Thursday, July 29, 2010

Oddities: A Bug's Life (Genesis)

Videogame hardware lifecycles can often be dated based on the licensed games by whose presence each platform was graced -- or, generally, disgraced.  The Atari 2600 had a Krull game, the NES got Hudson Hawk.  Pixar's second animated feature, A Bug's Life, arrived in movie theatres in 1998, and the videogame adaptation was released on the Nintendo GameBoy Color and the Sony Playstation.

It wasn't supposed to appear on the Genesis at all -- Sega's 16-bit system was well past its commercial prime by the late 1990's, even on the hand-me-down/bedroom system basis that tends to keep a trickle of kids' titles coming late in a console's life.  And it never did in any legal form.  But enterprising Asian game pirates saw an opportunity to cash in on Sega and Disney in one go, and thus this wholly unlicensed conversion of the GameBoy Color version of A Bug's Life appeared on the Genesis:


The game's ancestry is clear -- the sprites have a distinctly GameBoy look, lacking the color depth of even the earliest Genesis titles.  The graphics have been changed a bit -- Flik sports a new shade of blue instead of his customary purple -- but the only real enhancement is a second layer of wallpaper-style background graphics, added to take advantage of the Genesis' parallax scrolling hardware.
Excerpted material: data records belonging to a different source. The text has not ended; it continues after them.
/-! ### The host procedures -/

/-- R205, R206, R207: `ACQUIRE` either gives Ready, with every clock on, the reset deasserted and
the controller reset, two time-units later, or leaves no clock on; a clock failure leaves none on
provided none was on before. -/
def Obligations.AcquireIsAllOrNothing : Prop :=
  ∀ (s t : State) (r : CallResult), acquire s = (r, t) →
    (r = .ok →
      (∀ d, t.gate.clk d = true) ∧ t.gate.rst = false ∧ t.gate.rstAt = none ∧
      t.now = s.now + 2 ∧
      (s.cfg.variant = .B →
        t.ctlB.pend = none ∧ t.regsB = RegsB.resetValue s.cfg.statusReset) ∧
      (s.cfg.variant = .A →
        t.ctlA.pend = none ∧ t.regsA = RegsA.resetValue s.cfg.statusReset)) ∧
    (∀ p, r = .resetFailed p → ∀ d, t.gate.clk d = false) ∧
    (∀ f, r = .resourceAcquireFailed f → (∀ d, s.gate.clk d = false) →
      ∀ d, t.gate.clk d = false) ∧
    (r = .ok ∨ (∃ p, r = .resetFailed p) ∨ ∃ f, r = .resourceAcquireFailed f) ∧
    ∀ d, (release s).gate.clk d = false

/-- R140, R142, R143: with nothing pending, every status bit clear and the gate open, a
`WALK_UP` that returns Ok has left the controller active, with nothing pending and every status
bit clear; and a `WALK_DOWN` that returns Ok has left it in deep-standby. No fault is recorded. -/
def Obligations.WalksReachTheirMode : Prop :=
  ∀ s t : State, s.cfg.wf = true → s.gate.isOpen = true → s.cfg.variant = .B →
    s.ctlB.pend = none → (∀ b, s.regsB.irqSt.get b = some false) →
    (walkUp s = (.ok, t) →
      t.ctlB = { mode := .ACT, pend := none } ∧ (∀ b, t.regsB.irqSt.get b = some false) ∧
        t.faults = s.faults) ∧
    (walkDown s = (.ok, t) →
      t.ctlB = { mode := .DS, pend := none } ∧ (∀ b, t.regsB.irqSt.get b = some false) ∧
        t.faults = s.faults)

/-- R230, R232, R237: with the status bits clear after reset, a `READ_B` that returns Ok gives
the clamped number of bytes, each the lane of its word in the fuse array, and changes no other
byte of the buffer. An offset at or past the declared size gives `OutOfRange` and touches
nothing. That the scratch buffer is empty afterwards is log entry 21's reading of R233. -/
def Obligations.ReadBReturnsTheFuseBytes : Prop :=
  ∀ (s : State) (o len : Nat), s.cfg.wf = true → s.cfg.variant = .B →
    (s.cfg.sizeB ≤ o → readB o len s = (.outOfRange, none, s)) ∧
    (∀ (diag : Option CallResult) (t : State), s.cfg.statusReset = .zero → o < s.cfg.sizeB →
      readB o len s = (.ok, diag, t) →
      (∀ i, i < min len (s.cfg.sizeB - o) →
        t.out.read i = some (s.fuseLaneB (224 + (o + i) / 4) ((o + i) % 4))) ∧
      (∀ i, min len (s.cfg.sizeB - o) ≤ i → t.out.read i = s.out.read i) ∧
      (diag = some .ok → t.ctlB.mode = .DS) ∧
      (∀ d, t.gate.clk d = false) ∧ t.scratch = [])

/-- R221, R225: with the status bits clear after reset, a `READ_A` that returns Ok gives the fuse
byte of every address inside the array, with the address wrapping at the field's width, changes
no other byte of the buffer, and leaves user mode off, ECC off and the clocks off. -/
def Obligations.ReadAReturnsTheFuseBytes : Prop :=
  ∀ (s t : State) (o n : Nat), s.cfg.wf = true → s.cfg.variant = .A →
    s.cfg.statusReset = .zero → readA o n s = (.ok, t) →
    (∀ i, i < n → (o + i) % 2 ^ s.cfg.userAddrW < s.cfg.otpBytes →
      t.out.read i = some (s.fuseA ((o + i) % 2 ^ s.cfg.userAddrW))) ∧
    (∀ i, n ≤ i → t.out.read i = s.out.read i) ∧
    t.regsA.useUser = false ∧ t.ctlA.eccEn = false ∧ ∀ d, t.gate.clk d = false

/-- R231, R233: the window is the smallest range of aligned words that covers the requested
bytes, and the lane the copy takes is the byte's own. -/
def Obligations.WindowCoversTheRequest : Prop :=
  ∀ o len : Nat,
    let w := window o len
    4 * w.first + w.inOffset = o ∧ w.inOffset < 4 ∧
    o + len ≤ 4 * (w.first + w.count) ∧
    (0 < len → 4 * (w.first + w.count) < o + len + 4 ∧ 0 < w.count) ∧
    (len = 0 → w.count = if o % 4 = 0 then 0 else 1)

/-! ### Bus form, selector, dispatcher -/

/-- R65, R91, R265: on the bus an access at the address of a register of the variant is that
register's operation (R91); at any other address, or a misaligned one, it is refused `UnmappedOffset`
and has no effect (R65, R265). That the alignment test comes first, for an 8-bit read too, so that with
a misaligned BASE no register has a bus address, is log entry 19's reading. -/
def Obligations.BusAccessIsByAddress : Prop :=
  ∀ (s : State) (d : Word) (n : Var), s.cfg.wf = true →
    (∀ r : Reg, r.variant = s.cfg.variant → s.cfg.base % 4 = 0 →
      exec (w32Row r d) s = .next (busAccess (s.cfg.busAddr r) (.write32 d) s) ∧
      exec (r32Row r n) s = .next (busAccess (s.cfg.busAddr r) (.read32 n) s) ∧
      exec (r8Row r n) s = .next (busAccess (s.cfg.busAddr r) (.read8 n) s)) ∧
    (∀ (a : Nat) (op : BusOp),
      (a % 4 ≠ 0 ∨ ∀ r : Reg, r.variant = s.cfg.variant → s.cfg.busAddr r ≠ a) →
      busAccess a op s =
        { s with refused := if s.refused.isSome then s.refused else some .unmappedOffset })

/-- R240, R241, R47: the selector forces variant B and otherwise keeps the declared one; the
dispatcher calls the engine of the descriptor and returns its result unchanged. -/
def Obligations.DispatcherForwardsToTheEngine : Prop :=
  (∀ v : Variant, effectiveVariant v true = .B ∧ effectiveVariant v false = v) ∧
  ∀ (s : State) (o len : Nat),
    (s.cfg.variant = .A →
      descriptor s.cfg = { size := s.cfg.sizeA, engine := .readA } ∧
        dispatch o len s = readA o len s) ∧
    (s.cfg.variant = .B →
      descriptor s.cfg = { size := s.cfg.sizeB, engine := .readB } ∧
        dispatch o len s = ((readB o len s).1, (readB o len s).2.2))
end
The original gameplay has also been preserved -- only two buttons are used, one to fling grapes at enemies in a parabola that seems to go out of its way to miss the intended target, and one to jump.  The jumping animation is horrendously awkward, likely driven by a technical need to keep Flik within an established bounding box -- instead of leaping naturally with his legs, he appears to bend halfway over and, erm, propel himself upward from the rear.  The animators at Pixar would not be happy.  And the sound is awful -- beyond the generic music, random vocal exclamations are heard.  They appear to be coming from Flik, but they sound nothing like Dave Foley's voice work from the movie, nor do they fit the character's personality.  Hearing Flik yell "Nice one!" and "Ohhh YEAH!" ad infinitum doesn't exactly evoke the original character's nebbishy charm.

Fortunately, the game is unforgivingly difficult as well, and it doesn't take more than a few hits to put Flik out of our misery.


This misbegotten conversion is no good at all, but I have to give begrudging credit to the pirate organization that actually invested in software development, even if the entire design was lifted wholesale from someone else's hard work.  And due thanks to the gaming underground that has made this travesty of gameplay available for our ironic and arguably guilt-free entertainment. 

After all, it doesn't seem appropriate for a pirate game publisher to complain about piracy, now does it?